Shamima Begum, a 15-year-old child who left the UK to join the Islamic State group in 2015, lost her challenge over the decision to deprive her of British citizenship, with the ruling admitting she may have been a victim of child trafficking but could pose a ‘threat’ nonetheless.
Shamima Begum was 15 years old when she got on a plane at Gatwick Airport and travelled to Syria to join the Islamic State group. While there, she married a fighter within the group and had three children, all of whom died.
In 2019, former home secretary Sajid Javid moved to strip Begum of her British citizenship, which meant she could no longer return to the UK. Begum’s lawyer accused Javid of cancelling her citizenship to further his agenda of becoming prime minister. Since then, Begum has been fighting to reinstate her British citizenship, with her lawyers arguing that she was a child victim of trafficking.
“The whole counter-terrorism countering violent extremism policing over that period was so very difficult to separate from the fear of Muslim extremists,” Dr Emma Briant, a Fellow at Bard College and an expert on counter-terrorism, propaganda and media coverage of refugees, told EURACTIV.
“I think there has been an Islamophobia that is very difficult to separate from that,” she added.
Timeline of Begum’s case
In 2020, a tribunal ruled that removing Begum’s citizenship was lawful because she was also a Bangladeshi citizen, meaning that stripping her of her British citizenship would not leave her stateless.
In 2021, the Supreme Court ruled that Begum would not be allowed to return to the UK to appeal against the decision and needed to remain in a camp controlled by armed guards in northern Syria. Begum challenged this decision at the Special Immigration Appeals Commission (SIAC). According to her lawyers, the decision was unlawful as it did not consider that she may have been a child victim of trafficking.
On Wednesday, the SIAC ruled that, while it may have been possible that Begum was a child victim of trafficking, she had subsequently become a threat. But would it not be a country’s responsibility to help a victim of child trafficking and rehabilitate someone who grew up there?
“It’s a child who has been groomed, and I think that child welfare aspect and producing an outcome that actually not just keeps the country safe, but considers our humanitarian responsibilities is really important,” Briant told EURACTIV.
Could the ruling be changed?
“If you look into it, there are cases where girls and young people who are white extremists have been treated much more linearly.

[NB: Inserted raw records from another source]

-- ==== Sys2Proof/Machine/WriteOps.lean ====
section
/-! DEFINITION. Registers whose write does or checks more than its row says, block by block. -/

namespace Sys2Proof.Machine

/-! ## Stores -/

/-- Store a word the comparators use: at once while no beats run (R24, R112). -/
def State.putCmp (s : State) (o : Nat) (v : Word) : State :=
  if s.ang.beats then s.putReg o v else (s.putBoth o v).cmpFollow s.cmpShown

/-- The rotor's reference a set-point register sets, as a bit of `chase`. -/
def formBit (o : Nat) : Nat :=
  if o = A.GRD_FORM_P then 1 else if o = A.GRD_FORM_V then 2 else if o = A.GRD_FORM_Q then 4 else 0

/-- Store a set-point: one accepted in RIDE is not used until RIDE has returned (R59, R192, R233, R262), and one of the
rotor's is followed from then on (R221). -/
def State.putSet (s : State) (o : Nat) (v : Word) : State :=
  let s1 := (s.putReg o v).modGrd fun g => { g with chaseNext := g.chaseNext ||| formBit o }
  if s.modes.cur = .ride ∧ !s.rideWait.contains o then { s1 with rideWait := o :: s1.rideWait } else s1

/-! ## ANG (R78, R79, R86) -/

/-- A division and band pass the checks of R23, R136, R181 and R190, and the carrier fits the division (R175). -/
def State.bandFits (s : State) (div fmin fmax : Nat) : Bool :=
  ((List.range 16).all fun k => !s.ringEn k || s.ringFits k div fmax) && notchesFit s.regs div fmin &&
  decide ((lpeUnits s.regs).1 ≤ lpeCap div fmax)

/-- A band holds FMIN < FNOM < FMAX inside 40.00 to 72.00 Hz. -/
def bandOk (fnom fmin fmax : Nat) : Bool :=
  decide (4000 ≤ fmin) && decide (fmin < 100 * fnom) && decide (100 * fnom < fmax) && decide (fmax ≤ 7200)

/-- A write of ANG_CFG: a change of FNOM takes the band to its default for that frequency (R87). It is refused where that
band fails the checks a write of ANG_FBAND is held to (DESIGN CHOICE, log entry 87). -/
def State.angCfg (s : State) (h o : Nat) (v : Word) (r : Row) : Acc :=
  let swap := bitAt v 0 != bitAt (s.reg o) 0
  let band := if bitAt v 0 then 0x19C81518#32 else 0x157C1194#32
  let div := fld (s.reg A.ANG_DIV) 0 11
  let fits := !swap || s.bandFits div (fld band 0 16) (fld band 16 16)
  s.judged (s.common h 0x20 r.modes (r.ok v) ++ [(!fits, .badArg)]) fun s =>
    let s1 := s.putReg o (mergeWord r.mask (s.reg o) v)
    if swap then s1.putReg A.ANG_FBAND band else s1

/-- A write of ANG_DIV: a new division waits for the crossing of 0; the one in force, written again, ends the wait of another
(DESIGN CHOICE, log entry 204). -/
def State.angDiv (s : State) (h o : Nat) (v : Word) (r : Row) : Acc :=
  let div := fld v 0 11
  let band := s.reg A.ANG_FBAND
  let fits := s.bandFits div (fld band 0 16) (fld band 16 16) && decide (4 * fld (s.reg A.MOD_CFG) 0 6 ≤ div)
  s.judged (s.common h 0x20 r.modes (r.ok v) ++ [(!fits, .badArg)]) fun s =>
    let s1 := s.putReg o (mergeWord r.mask (s.reg o) v)
    if s1.ang.beats then s1.modAng fun a => { a with divPend := div != a.div }
    else s1.modAng fun a => { a with div := div, divPend := false }

/-- A write of ANG_FBAND, judged with the DIV last written (DESIGN CHOICE, log entry 205). -/
def State.angBand (s : State) (h o : Nat) (v : Word) (r : Row) : Acc :=
  let fmin := fld v 0 16
  let fmax := fld v 16 16
  let fnom := if bitAt (s.reg A.ANG_CFG) 0 then 60 else 50
  let fits := bandOk fnom fmin fmax && s.bandFits (fld (s.reg A.ANG_DIV) 0 11) fmin fmax
  s.rwStore h o v r [(!fits, .badArg)]

/-- DEVTIME cannot be set now: PTP disciplines it, a step is outstanding (R65), or a switching mode has been decided, which
is entered with no step outstanding (R66; DESIGN CHOICE, log entry 88: the refusal is BUSY). -/
def State.timeBusy (s : State) : Bool := bitAt (s.reg A.DEVTIME_CFG) 0 || s.clock.step.isSome || s.switchingSoon

/-- A write of DEVTIME_SET_LO: the value written, with the high word written before it, less DEVTIME now is the step
(R7, R65). With no high word waiting its value is 0 (DESIGN CHOICE, log entry 80). Before beats run it applies at once. -/
def State.devtimeSet (s : State) (h : Nat) (v : Word) : Acc :=
  s.judged (s.common h 0x20 mStop true ++ [(s.timeBusy, .busy)]) fun s =>
    let t := v.toNat + 4294967296 * (s.upperOf h A.DEVTIME_SET_HI 0#32).toNat
    let ofs := (t : Int) - (s.devNs : Int)
    let s1 := s.dropUpper h A.DEVTIME_SET_HI
    if s1.ang.beats then s1.decideStep ofs .host else s1.applyStep ofs .host

/-! ## ADC and CMP (R94, R95, R101, R106, R111) -/

/-- A gather entry of a sequence in a bank: channel, gain, averaging and tag (R95). -/
def entryOk (bank : Nat) (w : Word) : Bool :=
  let ch := entChan w
  decide (ch ≤ 0x37) && chanBank ch == bank && (decide (ch < 0x30) || entGain w == 0) && inR w 9 4 0 8 &&
  (inR w 16 8 0 0x95 || inR w 16 8 0xC0 0xFF)

/-- A sequence configuration: SLOT, INJ, and TSEL for its TSRC (R94). -/
def seqCfgOk (w : Word) : Bool :=
  inR w 0 4 0 9 && inR w 5 3 0 4 &&
  (match fld w 8 2 with | 1 => inR w 10 5 0 15 | 3 => true | _ => fld w 10 5 == 0)

/-- A write of ADC_SEQ_CFG: no entry may be left in conflict, but one that still holds the reset value 0 (log entry 43). -/
def State.seqCfg (s : State) (h o : Nat) (v : Word) (r : Row) : Acc :=
  let q := (o - A.ADC_SEQ_CFG 0) / 4
  let fits := (List.range 32).all fun e => let w := s.reg (A.ADC_GATHER q e)
    (w == 0#32 && !s.adc.written.contains (32 * q + e)) || entryOk (fld v 4 1) w
  s.rwStore h o v r [(!(seqCfgOk v && fits), .badArg)]

/-- A write of a gather entry; a reserved field that is not zero refuses it. -/
def State.gatherWrite (s : State) (h o : Nat) (v : Word) (r : Row) : Acc :=
  let q := (o - A.ADC_GATHER 0 0) / 0x80
  let a := s.rwStore h o v r [(v &&& ~~~ r.mask != 0#32 || !entryOk (fld (s.reg (A.ADC_SEQ_CFG q)) 4 1) v, .badArg)]
  let k := (o - A.ADC_GATHER 0 0) / 4
  if a.2 = .ok then (a.1.modAdc fun d => { d with
    dirty := k :: d.dirty, written := if d.written.contains k then d.written else k :: d.written }, .ok) else a

/-- A write of a window monitor's registers returns it to inside. -/
def State.wmonWrite (s : State) (h o : Nat) (v : Word) (r : Row) : Acc :=
  let n := (o - A.ADC_WMON_CFG 0) / 8
  let q := fld v 0 4
  let last := lastEntry (fld (s.reg (A.ADC_SEQ_CFG q)) 4 1) ((List.range 32).map fun e => s.reg (A.ADC_GATHER q e))
  let fits := o % 8 ≠ 0 || decide (fld v 4 5 ≤ last)
  let a := s.rwStore h o v r [(!fits, .badArg)]
  if a.2 = .ok then (a.1.modAdc fun d => { d with wmon := setBit d.wmon n false }, .ok) else a

/-- A write of ADC_CALSET_DATA: the staging word at the index, which advances, from 1,023 to 0 (DESIGN CHOICE, log entry 208). -/
def State.calsetData (s : State) (h : Nat) (v : Word) : Acc :=
  s.judged (s.common h 0x31 mService true) fun s =>
    let i := fld (s.reg A.ADC_CALSET_IDX) 0 10
    (s.modAdc fun a => { a with staging := Map.put (fun _ => 0#32) i v a.staging }).putReg A.ADC_CALSET_IDX (wd ((i + 1) % 1024))

/-- A completed ADC_CALSET_CMD. -/
def State.calsetCmd (s : State) (h : Nat) (vn : Word) : Acc :=
  s.rwcComplement h A.ADC_CALSET_CMD vn
    (fun v s => s.common h 0x31 mService (v != 2#32 || calsetOk s.adc.staging) ++
      [(s.adc.calsetBusy, .busy), (v == 2#32 && s.mem.flashFail, .internal)])
    fun v s =>
      let s1 := s.putReg A.ADC_CALSET_CMD v
      if v = 1#32 then s1.modAdc fun a => { a with staging := a.calset } else s1.calsetBegin

/-- A completed CMP_SUB16 or CMP_SUB17. -/
def State.cmpSub (s : State) (h o : Nat) (vn : Word) : Acc :=
  let other := if o = A.CMP_SUB16 then A.CMP_SUB17 else A.CMP_SUB16
  let i := if o = A.CMP_SUB16 then 0x36 else 0x37
  s.rwcComplement h o vn
    (fun v s => s.common h 0x32 mService true ++ [(fld v 0 5 != 0x1F && fld (s.reg other) 0 5 == fld v 0 5, .busy)])
    fun v s =>
      let s1 := s.putCmp o v
      if fld v 0 5 = 0x1F ∨ fld v 0 5 = fld (s.reg o) 0 5 then s1 else (s1.wear i).emptied_ (s.poolSum 3) 3

/-! ## LNK and LNKC (R147, R149) -/

/-- The delay-locked lines of a ring's two ends lock with the enable of their ports, and are off without it (R431; at once
within the 20 µs: DESIGN CHOICE, log entry 227). -/
def State.linesSet (s : State) (k : Nat) (on : Bool) : State :=
  (s.modPort (2 * k) fun q => { q with dll := on }).modPort (2 * k + 1) fun q => { q with dll := on }

/-- A write of LNK_CTRL: a ring with an ACTIVE cell is not taken out of use, and no probe passes round one
that is (R149). -/
def State.lnkCtrl (s : State) (h o : Nat) (v : Word) (r : Row) : Acc :=
  let k := (o - 0x40000) / 0x1000
  let live := !bitAt v 0 && (s.ringCells k).any fun c => (s.cell c).st == .active
  let a := s.rwStore h o v r [(live, .busy)]
  if a.2 ≠ .ok then a
  else if bitAt v 0 then ((if bitAt (s.reg o) 0 then a.1 else a.1.linesSet k true).judgeRing k, .ok)
  else (((a.1.linesSet k false).modRing k fun r => { r with closed := false, pass := (false, false), probing := (false, false) }).judgeRing k, .ok)
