/-- The boundary-scan port (R456 to R459; the order of the chain is the model's choice, log entry 96): each instruction is
in the register, the passive ones drive no pin, SAMPLE shifts the levels of the pins out, those that drive pins drive every
driven pin of the chain and no observe-only one, act only while RESET_N is low and the lifecycle and switch 7 permit, and
are BYPASS otherwise; one that is in force ends with a reset of cause SCAN as its conditions lapse, and one that is loaded
takes effect once they hold. What a serial or clock cell captures is open (log entry 229). -/
def Obligations.BoundaryScanInstructions : Prop :=
  (∀ s : State, s.tapOn = true → s.pwr.scan = none →
    Gives (exec .tapReset s) fun t => t = { s with pwr := { s.pwr with ir := 1, tapBypass := false } }) ∧
  (∀ s : State, s.tapOn = true → s.pwr.scan = none →
    Gives (exec .idcode s) fun t =>
      t.pwr = { s.pwr with ir := 1, tapBypass := false } ∧ t.ev.out = .tdo (wordBits s.idcode) :: s.ev.out ∧
      s.idcode.getLsbD 0 = true ∧ fld s.idcode 1 11 = 0x2C5 ∧ fld s.idcode 12 16 = 0x9384 ∧
      t = { s with pwr := t.pwr, ev := { s.ev with out := t.ev.out } }) ∧
  (∀ (s : State) (c : List Bool), s.tapOn = true → s.pwr.scan = none →
    Gives (exec (.samplePreload c) s) fun t =>
      (∃ bits : List Bool, t.ev.out = .tdo bits :: s.ev.out ∧ bits.length = drivenPins.length + observedPins.length ∧
        ∀ (i : Nat) (p : Pin), (drivenPins ++ observedPins)[i]? = some p →
          (s.pin p = .high ∨ s.pin p = .on → bits[i]? = some true) ∧ (s.pin p = .low ∨ s.pin p = .off → bits[i]? = some false)) ∧
      t = { s with pwr := { s.pwr with ir := 2, tapBypass := false, cells := c }, ev := { s.ev with out := t.ev.out },
                   free := t.free }) ∧
  (∀ (s : State) (c : List Bool), s.tapOn = true → s.pwr.scan = none → s.scanAllowed = true → c ≠ [] →
    Gives (exec (.extest c) s) fun t =>
      t = { s with pwr := { s.pwr with ir := 3, scan := some 3, tapBypass := false, cells := c },
                   ev := { s.ev with out := t.ev.out }, free := t.free } ∧
      (∃ bits : List Bool, t.ev.out = .tdo bits :: s.ev.out) ∧
      (∀ (i : Nat) (p : Pin), drivenPins[i]? = some p → t.pin p = .of (c.getD i false)) ∧
      (∀ p, p ∉ drivenPins → t.pin p = t.pinOwn p)) ∧
  (∀ (s : State) (c : List Bool), s.tapOn = true → s.pwr.scan = none → s.scanAllowed = false →
    Gives (exec (.extest c) s) fun t =>
      t = { s with pwr := { s.pwr with ir := 3, tapBypass := true } } ∧ ∀ p, t.pin p = s.pin p) ∧
  (∀ (s : State) (c : List Bool), s.tapOn = true → s.pwr.scan = none → s.scanAllowed = true → c ≠ [] →
    Gives (exec (.extestPulse c) s) fun t =>
      t = { s with pwr := { s.pwr with ir := 4, scan := some 4, tapBypass := false, cells := c },
                   ev := { s.ev with out := t.ev.out }, free := t.free } ∧
      (∃ bits : List Bool, t.ev.out = .tdo bits :: s.ev.out) ∧
      (∀ (i : Nat) (p : Pin), drivenPins[i]? = some p → t.pin p = .of (c.getD i false)) ∧
      (∀ p, p ∉ drivenPins → t.pin p = t.pinOwn p)) ∧
  (∀ (s : State) (c : List Bool), s.tapOn = true → s.pwr.scan = none → s.scanAllowed = false →
    Gives (exec (.extestPulse c) s) fun t =>
      t = { s with pwr := { s.pwr with ir := 4, tapBypass := true } } ∧ ∀ p, t.pin p = s.pin p) ∧
  (∀ (s : State) (c : List Bool), s.tapOn = true → s.pwr.scan = none → s.scanAllowed = true → c ≠ [] →
    Gives (exec (.extestTrain c) s) fun t =>
      t = { s with pwr := { s.pwr with ir := 5, scan := some 5, tapBypass := false, cells := c },
                   ev := { s.ev with out := t.ev.out }, free := t.free } ∧
      (∃ bits : List Bool, t.ev.out = .tdo bits :: s.ev.out) ∧
      (∀ (i : Nat) (p : Pin), drivenPins[i]? = some p → t.pin p = .of (c.getD i false)) ∧
      (∀ p, p ∉ drivenPins → t.pin p = t.pinOwn p)) ∧
  (∀ (s : State) (c : List Bool), s.tapOn = true → s.pwr.scan = none → s.scanAllowed = false →
    Gives (exec (.extestTrain c) s) fun t =>
      t = { s with pwr := { s.pwr with ir := 5, tapBypass := true } } ∧ ∀ p, t.pin p = s.pin p) ∧
  (∀ s : State, s.tapOn = true → s.pwr.scan = none → s.scanAllowed = true →
    Gives (exec .highz s) fun t =>
      t = { s with pwr := { s.pwr with ir := 6, scan := some 6, tapBypass := true } } ∧
      (∀ p ∈ drivenPins, t.pin p = .highZ) ∧ ∀ p, p ∉ drivenPins → t.pin p = t.pinOwn p) ∧
  (∀ s : State, s.tapOn = true → s.pwr.scan = none → s.scanAllowed = true →
    Gives (exec .clamp s) fun t =>
      t = { s with pwr := { s.pwr with ir := 7, scan := some 7, tapBypass := true } } ∧
      (∀ (i : Nat) (p : Pin), drivenPins[i]? = some p → t.pin p = .of (s.pwr.cells.getD i false)) ∧
      (∀ p, p ∉ drivenPins → t.pin p = t.pinOwn p)) ∧
  (∀ s : State, s.tapOn = true → s.pwr.scan = none → s.scanAllowed = false →
    Gives (exec .highz s) fun t => t = { s with pwr := { s.pwr with ir := 6, tapBypass := true } } ∧ ∀ p, t.pin p = s.pin p) ∧
  (∀ s : State, s.tapOn = true → s.pwr.scan = none → s.scanAllowed = false →
    Gives (exec .clamp s) fun t => t = { s with pwr := { s.pwr with ir := 7, tapBypass := true } } ∧ ∀ p, t.pin p = s.pin p) ∧
  (∀ s : State, s.scanAllowed = true ↔
    s.pwr.sources.testBit 1 = true ∧ (s.lcy.state.inUse = false ∨ s.sen.base 7 = 1)) ∧
  (∀ (s : State) (c : BitVec 8), s.tapOn = true → s.pwr.scan = none → (c = 0#8 ∨ 7 < c.toNat) →
    Gives (exec (.bypass c) s) fun t => t = { s with pwr := { s.pwr with ir := c.toNat, tapBypass := true } }) ∧
  (∀ (s : State) (i : Nat), s.tapOn = true → s.pwr.scan = some i →
    Gives (exec .tapReset s) fun t =>
      t.pwr.scan = none ∧ t.pwr.ir = 1 ∧ t.pwr.held = true ∧ t.pwr.dark = false ∧ t.pwr.cause.testBit 7 = true) ∧
  (∀ (s : State) (i : Nat), s.live = false → s.pwr.scan = some i → s.scanAllowed = false →
    s.settle.pwr.scan = none ∧ s.settle.pwr.held = true ∧ s.settle.pwr.cause.testBit 7 = true ∧ s.settle.pwr.tapBypass = true) ∧
  (∀ s : State, s.live = false → s.pwr.scan = none → s.tapOn = true → 3 ≤ s.pwr.ir → s.pwr.ir ≤ 7 → s.scanAllowed = true →
    s.settle.pwr.scan = some s.pwr.ir)

/-- A step takes the command at the front of the queue and answers what that command does with the queue's rest; where
nothing waits, one period of the fabric clock passes, which is the model's choice (log entry 30). -/
def Obligations.StepTakesTheFrontCommand : Prop :=
  (∀ (s : State) (c : Instr) (q : List Instr), step { s with pending := c :: q } = exec c { s with pending := q }) ∧
  (∀ s : State, s.pending = [] → step s = .next (s.advance (s.now + fabricPeriod)))

/-- Every command is answered by a next state, and none of them changes what waits in the queue or what part this is, turns
time back, or changes the lifecycle state, but for the end of a lifecycle wipe (R1, R404). That every command is answered by
a next state, one whose condition is absent leaving the machine as it is, is the model's choice (log entries 60, 106). -/
def Obligations.EveryCommandIsAnswered : Prop :=
  ∀ (i : Instr) (s : State), ∃ t : State, exec i s = .next t ∧ t.pending = s.pending ∧ t.part = s.part ∧ s.now ≤ t.now ∧
    (i ≠ .lifecycleWipeEnd → t.lcy.state = s.lcy.state)

/-- Every step keeps the tables of the machine in their canonical form, and every claim with one host (R346, R348, R351). -/
def Obligations.InvariantsAreKept : Prop :=
  (∀ s t : State, s.Canon → step s = .next t → t.Canon) ∧ (∀ s t : State, s.Claimed → step s = .next t → t.Claimed)

/-- The machine right after reset (R40, R43, R45, R60, R63, R346, R351): mode WAKE with no change under way, no cause
latched, no claim, nothing in ring space, no flag pending, nothing written, no group commanded, and the invariants hold.
What no rule gives a reset value, the unsynchronised DEVTIME among it, is the model's choice (log entry 15). -/
def Obligations.ResetIsQuiet : Prop :=
  State.reset.Canon ∧ State.reset.Claimed ∧ State.reset.pending = [] ∧ State.reset.regs = [] ∧ State.reset.used = [] ∧
  State.reset.modes.cur = .wake ∧ State.reset.modes.trans = false ∧ State.reset.modes.latch = 0 ∧
  State.reset.hosts.claims = [] ∧ State.reset.hosts.holder = [] ∧ State.reset.ev.mem = [] ∧ State.reset.ev.irq = [] ∧
  State.reset.clock.sync = .unset ∧ State.reset.ang.beats = false ∧ (∀ c, (State.reset.cell c).st = .absent) ∧
  (∀ g, (State.reset.group g).cmd = false) ∧ (∀ n, (State.reset.hw n).en = false)

/-- What follows every command (R52, R71, R375, R464): nothing while the device is in reset; and otherwise, where beats run
or no mode is decided, nothing but the mode, the angle unit, the close sequence, the groups, the followed master, the events
and the readiness time. -/
def Obligations.SettleChangesLittle : Prop :=
  ∀ s : State,
    (s.live = false → s.settle = s) ∧
    (s.ang.beats = true ∨ s.modes.next = none →
      s.settle = { s with
        modes := s.settle.modes, ang := s.settle.ang, grd := s.settle.grd, saf := s.settle.saf, net := s.settle.net,
        ev := s.settle.ev, reco := s.settle.reco, pwr := { s.pwr with readyT := s.settle.pwr.readyT } } ∧
      (s.ang.lock = true → s.settle = { s with
        net := s.settle.net, ev := s.settle.ev, reco := s.settle.reco,
        pwr := { s.pwr with readyT := s.settle.pwr.readyT } }))

/-- An event (R350, R361, R393) changes nothing but flags, rings, log and recorder; one of the first 32 of its page sets its
pending flag in every host window, and no event clears a flag. -/
def Obligations.EventsSetFlags : Prop :=
  ∀ (s : State) (page n sub : Nat) (d : List Nat) (st : Status), s.Canon → page < 0x1000 →
    OnlyEvents s (s.event page n sub d st) ∧
    (n < 32 → ∀ h, h < 4 → bitAt ((s.event page n sub d st).ev.flags h page) n = true) ∧
    (∀ h p b, h < 4 → p < 0x1000 → bitAt (s.ev.flags h p) b = true → bitAt ((s.event page n sub d st).ev.flags h p) b = true)

/-- ERRCODE (R17, R294, R404): each host window holds its own ERRCODE in every page. A refused write or read of a host
leaves its status there, and every other ERRCODE as it was; an access that is not refused leaves every ERRCODE as it was,
but for a write of ERRCODE itself, which sets it to OK, and the software reset. While a lifecycle change runs (R404), or on
the page of a fenced engine (R294), a write of ERRCODE is itself refused: R17 alone does not say so, and that the two rules
reach ERRCODE is the model's reading (log entries 176, 99). -/
def Obligations.ErrcodeHoldsTheLastRefusal : Prop :=
  (∀ (s : State) (h o : Nat) (v : Word), s.Canon → h < 4 → o < 0x1000000 → o % 4 = 0 → listed (o / 0x1000) = true →
    let r := s.hostWrite h o v
    (r.2 ≠ .ok → ∀ k page, k < 4 → page < 0x1000 → r.1.win k (page * 0x1000 + 0x28) =
      if k = h ∧ page = o / 0x1000 then wd r.2.code else s.win k (page * 0x1000 + 0x28)) ∧
    (r.2 = .ok → o % 0x1000 ≠ 0x28 → o ≠ A.DBG_SWRST + 4 → ∀ k page, k < 4 → page < 0x1000 →
      r.1.win k (page * 0x1000 + 0x28) = s.win k (page * 0x1000 + 0x28))) ∧
  (∀ (s : State) (h page : Nat) (v : Word), s.Canon → h < 4 → page < 0x1000 → listed page = true → s.wiping = false →
    s.fencedPage page = false →
    let r := s.hostWrite h (page * 0x1000 + 0x28) v
    r.2 = .ok ∧ r.1.win h (page * 0x1000 + 0x28) = 0#32 ∧
    ∀ k q, k < 4 → q < 0x1000 → (k ≠ h ∨ q ≠ page) → r.1.win k (q * 0x1000 + 0x28) = s.win k (q * 0x1000 + 0x28)) ∧
  (∀ (s : State) (h o : Nat), s.Canon → h < 4 → o < 0x1000000 →
    let r := s.hostRead h o
    ∀ k page, k < 4 → page < 0x1000 → r.1.win k (page * 0x1000 + 0x28) =
      if r.2.2 ≠ .ok ∧ k = h ∧ page = o / 0x1000 then wd r.2.2.code else s.win k (page * 0x1000 + 0x28))

/-- R15: a second write to X replaces the pending value, a write to X + 4 while none is pending is refused with
COMPLEMENT_MISMATCH, on a page that is not fused (R32), and stores nothing, and X and X + 4 read the effective pair whatever
is pending. -/
def Obligations.PendingPairsAreNotRead : Prop :=
  (∀ (s : State) (h o : Nat) (v : Word) (r : Row), h < 4 → o < 0x1000000 → o % 4 = 0 → listed (o / 0x1000) = true →
    0x40 ≤ o % 0x1000 → rowAt o = some r → r.cls = .rwc → (s.hostWrite h o v).2 = .ok →
    (s.hostWrite h o v).1.pendingOf h o = some v ∧ (s.hostWrite h o v).1.regs = s.regs ∧
    ∀ k, (s.hostWrite h o v).1.readWord k o = s.readWord k o ∧ (s.hostWrite h o v).1.readWord k (o + 4) = s.readWord k (o + 4)) ∧
  (∀ (s : State) (h o : Nat) (vn : Word) (r : Row), h < 4 → o + 4 < 0x1000000 → o % 4 = 0 → listed ((o + 4) / 0x1000) = true →
    0x40 ≤ (o + 4) % 0x1000 → rowAt o = some r → r.cls = .rwc → rowAt (o + 4) = none → s.pendingOf h o = none →
    s.fusedPage (o / 0x1000) = false →
    (s.hostWrite h (o + 4) vn).2 = .complementMismatch ∧ (s.hostWrite h (o + 4) vn).1.regs = s.regs)

/-- Ring space (R345, R351): a word a host may write reads back, every other word stays, and the memory stays in its one
form; a write that is barred changes nothing but what its event does. -/
def Obligations.RingSpaceReadsBack : Prop :=
  (∀ (s : State) (h a : Nat) (way : BitVec 8) (v : Word), s.live = true → h < 4 → wholeWord h way = true →
    Memory.wf s.ev.mem = true → s.spaceBarred h a = false →
    Gives (exec (.registerWrite h way (spaceBase + a) v) s) fun t =>
      t.spaceRead a = v ∧ (∀ b, b / 4 ≠ a / 4 → t.spaceRead b = s.spaceRead b) ∧ Memory.wf t.ev.mem = true ∧
      t = { s with ev := { s.ev with mem := t.ev.mem } }) ∧
  (∀ (s : State) (h a : Nat) (way : BitVec 8) (v : Word), s.live = true → h < 4 → wholeWord h way = true → s.spaceBarred h a = true →
    Gives (exec (.registerWrite h way (spaceBase + a) v) s) fun t => OnlyEvents s t) ∧
  (∀ (s : State) (h o : Nat) (way : BitVec 8) (v : Word), s.live = true → h < 2 → wholeWord h way = false →
    Gives (exec (.registerWrite h way o v) s) fun t => OnlyEvents s t)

And, quite honestly, revoking somebody’s citizenship, when it’s a child, and they’ve been groomed, we need a little humanity,” said Briant.
And she’s right: in other instances, treatment was different.
In January 2022, the Home Office decided to drop terrorism charges against a teenage girl for acts she had committed as a 14-year-old after it was determined she was a victim of trafficking.
Similar to Begum, this girl was accused of holding extreme right-wing beliefs.
“If she was white and called Sharon from Manchester, it wouldn’t even occur to the govt to take the passports of somebody ‘obviously’ British,” former Lib Dem leader Tim Farron told The News Agents.
Interestingly, last year, a cross-party group of MPs and peers concluded that IS managed to traffic vulnerable British women and girls, owing to systematic failings within UK institutions, Maya Foa, the director of Reprieve, a human rights charity, wrote in The Guardian.“We should judge the government’s failure to take responsibility,” rather than judge Begum, wrote Foa.
“It raises questions over why the case of Islamic extremism should be treated so differently to white nationalist extremist grooming,” said Briant.
In the end, the court ruled it is possible Begum may have been a child victim of trafficking, but she was also a threat. However, “revoking citizenship is also the UK government shirking its duty to ensure a safe outcome in terrorist cases,” Briant told EURACTIV.